Vilem and the Magic Beans
I was on the bridge because it was obvious, and because it was close: wagons in the center and the people walking would be pushed to the edge, to me and my hat and the stump of my leg sitting back to the rail between Jezek the Victory and green Tamara the Justice.  Me and my hat and me bowed forward in silence, stump out, crutch braced against the bronze head of the infidel under Jezek's foot, a coin for pity, for pity only. This was the only place in Pribram where you could beg in silence and hope to get anything at all: grotesque mutilated children would flop under the wagon wheels as they capered, and a musician with even a bagpipe or an accordion would be drowned out by the din of the passing crowd.  This was all I could have, this little patch that was killing me by inches, and the only reason I could keep it even here was the tabard I still wore, even as it fell to rags, showing that I'd been a soldier, and even on just the one leg would probably do for any drunken sneak who tried to steal my little patch of stone. I'd been a soldier once, and sometimes that got me a coin for pity – and sometimes it got grumbling about how the voinaj should do more for the men who'd lifted him to the throne, and a nose in the air from one who now got to feel superior for keeping their purse shut as they'd've done all the same.

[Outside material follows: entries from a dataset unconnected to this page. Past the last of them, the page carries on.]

theorem offerInOrder_keeps {port : Nat} {a b : Rec} {s0 s : State} (hk : Keeps s0 s) : Keeps s0 (offerInOrder s port a b) := by
  unfold offerInOrder
  repeat' first
    | with_reducible assumption
    | (intro)
    | (extract_lets +onlyGivenNames lx; first | ((first | refine keeps_cut lx ?_ (fun _ => ?_) | refine keeps_cut1 lx ?_ (fun _ => ?_) | refine keeps_cut2 lx ?_ (fun _ => ?_)); rotate_left; clear_value lx; revert lx; intro y hy; rotate_right; subst lx) | (refine keeps_cutF lx ?_ (fun _ => ?_); rotate_left; clear_value lx; revert lx; intro y hF; rotate_right; subst lx) | (refine keeps_cutG lx ?_ (fun _ => ?_); rotate_left; clear_value lx; revert lx; intro y hG; rotate_right; subst lx) | (refine keeps_cutG' lx ?_ (fun _ => ?_); rotate_left; clear_value lx; revert lx; intro y hG'; rotate_right; subst lx) | (refine keeps_cutH lx ?_ (fun _ => ?_); rotate_left; clear_value lx; revert lx; intro y hH; rotate_right; subst lx) | (refine keeps_cutU lx ?_ (fun _ => ?_); rotate_left; clear_value lx; revert lx; intro y hU; rotate_right; subst lx) | (refine keeps_rec lx ?_; subst lx) | (clear_value lx; revert lx; intro y) | subst lx)
    | with_reducible apply lanternHold_keeps
    | with_reducible apply offerRec_keeps
    | with_reducible apply toLatch_keeps
    | with_reducible apply hF
    | with_reducible apply hG
    | with_reducible apply hG'
    | with_reducible apply hH
    | with_reducible apply hU
    | split

theorem record_keeps {port source sev code : Nat} {payload : List Byte} {s0 s : State} (hk : Keeps s0 s) : Keeps s0 (record s port source sev code payload) := by
  unfold record
  repeat' first
    | with_reducible assumption
    | with_reducible apply offerRec_keeps

theorem cfgSet_keeps {o v : Nat} {s0 s : State} (hk : Keeps s0 s) : Keeps s0 (cfgSet s o v) := by
  unfold cfgSet
  repeat' first
    | with_reducible assumption
    | simp only [↓keeps_mk]

theorem cfgOr_keeps {o m : Nat} {s0 s : State} (hk : Keeps s0 s) : Keeps s0 (cfgOr s o m) := by
  unfold cfgOr
  repeat' first
    | with_reducible assumption
    | with_reducible apply cfgSet_keeps

theorem msixSet_keeps {v i x : Nat} {s0 s : State} (hk : Keeps s0 s) : Keeps s0 (msixSet s v i x) := by
  unfold msixSet
  repeat' first
    | with_reducible assumption
    | (extract_lets +onlyGivenNames lx; first | (refine keeps_cut lx ?_ (fun _ => ?_); rotate_left; clear_value lx; revert lx; intro y hy; rotate_right; subst lx) | (clear_value lx; revert lx; intro y) | subst lx)
    | split
    | simp only [↓keeps_mk]

theorem sendMessage_keeps {v : Nat} {s0 s : State} (hk : Keeps s0 s) : Keeps s0 (sendMessage s v) := by
  unfold sendMessage
  repeat' first
    | with_reducible assumption
    | (extract_lets +onlyGivenNames lx; first | (refine keeps_cut lx ?_ (fun _ => ?_); rotate_left; clear_value lx; revert lx; intro y hy; rotate_right; subst lx) | (clear_value lx; revert lx; intro y) | subst lx)
    | with_reducible apply send_keeps
    | split

theorem requestVector_keeps {v0 : Nat} {s0 s : State} (hk : Keeps s0 s) : Keeps s0 (requestVector s v0) := by
  unfold requestVector
  repeat' first
    | with_reducible assumption
    | (extract_lets +onlyGivenNames lx; first | (refine keeps_cut lx ?_ (fun _ => ?_); rotate_left; clear_value lx; revert lx; intro y hy; rotate_right; subst lx) | (clear_value lx; revert lx; intro y) | subst lx)
    | with_reducible apply sendMessage_keeps
    | split
    | simp only [↓keeps_mk]

theorem flushPending_keeps  {s0 s : State} (hk : Keeps s0 s) : Keeps s0 (flushPending s) := by
  unfold flushPending
  repeat' first
    | with_reducible assumption
    | (intro)
    | with_reducible apply each_keeps
    | with_reducible apply sendMessage_keeps
    | split
    | simp only [↓keeps_mk]

theorem updateInta_keeps  {s0 s : State} (hk : Keeps s0 s) : Keeps s0 (updateInta s) := by
  unfold updateInta
  repeat' first
    | with_reducible assumption
    | (extract_lets +onlyGivenNames lx; first | (refine keeps_cut lx ?_ (fun _ => ?_); rotate_left; clear_value lx; revert lx; intro y hy; rotate_right; subst lx) | (clear_value lx; revert lx; intro y) | subst lx)
    | with_reducible apply send_keeps
    | split
    | simp only [↓keeps_mk]

theorem requestSrc_keeps {src : Nat} {s0 s : State} (hk : Keeps s0 s) : Keeps s0 (requestSrc s src) := by
  unfold requestSrc
  repeat' first
    | with_reducible assumption
    | with_reducible apply updateInta_keeps
    | with_reducible apply requestVector_keeps
    | split

theorem raise_keeps {src : Nat} {s0 s : State} (hk : Keeps s0 s) : Keeps s0 (raise s src) := by
  unfold raise
  repeat' first
    | with_reducible assumption
    | (extract_lets +onlyGivenNames lx; first | (refine keeps_cut lx ?_ (fun _ => ?_); rotate_left; clear_value lx; revert lx; intro y hy; rotate_right; subst lx) | (clear_value lx; revert lx; intro y) | subst lx)
    | with_reducible apply wr_keeps
    | with_reducible apply requestSrc_keeps
    | split

theorem intStatusWrite_keeps {g v : Nat} {s0 s : State} (hk : Keeps s0 s) : Keeps s0 (intStatusWrite s g v) := by
  unfold intStatusWrite
  repeat' first
    | with_reducible assumption
    | (extract_lets +onlyGivenNames lx; first | (refine keeps_cut lx ?_ (fun _ => ?_); rotate_left; clear_value lx; revert lx; intro y hy; rotate_right; subst lx) | (clear_value lx; revert lx; intro y) | subst lx)
    | with_reducible apply updateInta_keeps
    | with_reducible apply wr_keeps

theorem intEnableWrite_keeps {g v : Nat} {s0 s : State} (hk : Keeps s0 s) : Keeps s0 (intEnableWrite s g v) := by
  unfold intEnableWrite
  repeat' first
    | with_reducible assumption
    | (intro)
    | (extract_lets +onlyGivenNames lx; first | (refine keeps_cut lx ?_ (fun _ => ?_); rotate_left; clear_value lx; revert lx; intro y hy; rotate_right; subst lx) | (refine keeps_cutF lx ?_ (fun _ => ?_); rotate_left; clear_value lx; revert lx; intro y hF; rotate_right; subst lx) | (refine keeps_cutG lx ?_ (fun _ => ?_); rotate_left; clear_value lx; revert lx; intro y hG; rotate_right; subst lx) | (refine keeps_cutG' lx ?_ (fun _ => ?_); rotate_left; clear_value lx; revert lx; intro y hG'; rotate_right; subst lx) | (refine keeps_cutH lx ?_ (fun _ => ?_); rotate_left; clear_value lx; revert lx; intro y hH; rotate_right; subst lx) | (refine keeps_cutU lx ?_ (fun _ => ?_); rotate_left; clear_value lx; revert lx; intro y hU; rotate_right; subst lx) | (clear_value lx; revert lx; intro y) | subst lx)
    | with_reducible apply wr_keeps
    | with_reducible apply each_keeps
    | with_reducible apply requestSrc_keeps
    | with_reducible apply updateInta_keeps
    | with_reducible apply hF
    | with_reducible apply hG
    | with_reducible apply hG'
    | with_reducible apply hH
    | with_reducible apply hU

theorem intTest_keeps {src : Nat} {go : Bool} {s0 s : State} (hk : Keeps s0 s) : Keeps s0 (intTest s src go) := by
  unfold intTest
  repeat' first
    | with_reducible assumption
    | with_reducible apply raise_keeps
    | split

theorem setWindow_keeps {w : Nat} {x : Window} {s0 s : State} (hk : Keeps s0 s) : Keeps s0 (setWindow s w x) := by
  unfold setWindow
  repeat' first
    | with_reducible assumption
    | with_reducible apply wr_keeps
    | simp only [↓keeps_mk]

theorem windowRecord_keeps {w n : Nat} {s0 s : State} (hk : Keeps s0 s) : Keeps s0 (windowRecord s w n) := by
  unfold windowRecord
  repeat' first
    | with_reducible assumption
    | with_reducible apply offerRec_keeps
    | split

theorem windowAct_keeps {w : Nat} {s0 s : State} (hk : Keeps s0 s) : Keeps s0 (windowAct s w) := by
  unfold windowAct
  repeat' first
    | with_reducible assumption
    | (intro)
    | (extract_lets +onlyGivenNames lx; first | (refine keeps_cut lx ?_ (fun _ => ?_); rotate_left; clear_value lx; revert lx; intro y hy; rotate_right; subst lx) | (refine keeps_cutF lx ?_ (fun _ => ?_); rotate_left; clear_value lx; revert lx; intro y hF; rotate_right; subst lx) | (refine keeps_cutG lx ?_ (fun _ => ?_); rotate_left; clear_value lx; revert lx; intro y hG; rotate_right; subst lx) | (refine keeps_cutG' lx ?_ (fun _ => ?_); rotate_left; clear_value lx; revert lx; intro y hG'; rotate_right; subst lx) | (refine keeps_cutH lx ?_ (fun _ => ?_); rotate_left; clear_value lx; revert lx; intro y hH; rotate_right; subst lx) | (refine keeps_cutU lx ?_ (fun _ => ?_); rotate_left; clear_value lx; revert lx; intro y hU; rotate_right; subst lx) | (clear_value lx; revert lx; intro y) | subst lx)
    | with_reducible apply onlyIf_keeps
    | with_reducible apply raise_keeps
    | with_reducible apply later_keeps
    | with_reducible apply disableUnit_keeps
    | with_reducible apply hF
    | with_reducible apply hG
    | with_reducible apply hG'
    | with_reducible apply hH
    | with_reducible apply hU
    | split
    | simp only [↓keeps_mk]

theorem windowEscalate_keeps {w count n : Nat} {s0 s : State} (hk : Keeps s0 s) : Keeps s0 (windowEscalate s w count n) := by
  unfold windowEscalate
  repeat' first
    | with_reducible assumption
    | (extract_lets +onlyGivenNames lx; first | (refine keeps_cut lx ?_ (fun _ => ?_); rotate_left; clear_value lx; revert lx; intro y hy; rotate_right; subst lx) | (clear_value lx; revert lx; intro y) | subst lx)
    | with_reducible apply wr_keeps
    | with_reducible apply addSat_keeps
    | with_reducible apply offerInOrder_keeps
    | with_reducible apply windowAct_keeps
    | split
    | simp only [↓keeps_mk]

theorem windowInc_keeps {w n : Nat} {s0 s : State} (hk : Keeps s0 s) : Keeps s0 (windowInc s w n) := by
  unfold windowInc
  repeat' first
    | with_reducible assumption
    | (extract_lets +onlyGivenNames lx; first | (refine keeps_cut lx ?_ (fun _ => ?_); rotate_left; clear_value lx; revert lx; intro y hy; rotate_right; subst lx) | (clear_value lx; revert lx; intro y) | subst lx)
    | with_reducible apply addSat_keeps
    | with_reducible apply setWindow_keeps
    | with_reducible apply windowRecord_keeps
    | with_reducible apply wr_keeps
    | with_reducible apply windowEscalate_keeps
    | split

If you asked me what day it was, or how it was, I couldn't've answered: all the days became the same, and fortune never changed, there on the bridge.  I earned too little to not grow thin and too much to starve outright; the sun went up and the sun went down, and with too much of my takings wasted on a mug of heavy black beer I curled up under half a rotten horse blanket and tried to shiver myself to sleep.  Any day the same as the one before, the one behind – even the day that Kardaus came back, even that one, had started just the same as any day else and was on a course to end even the very same.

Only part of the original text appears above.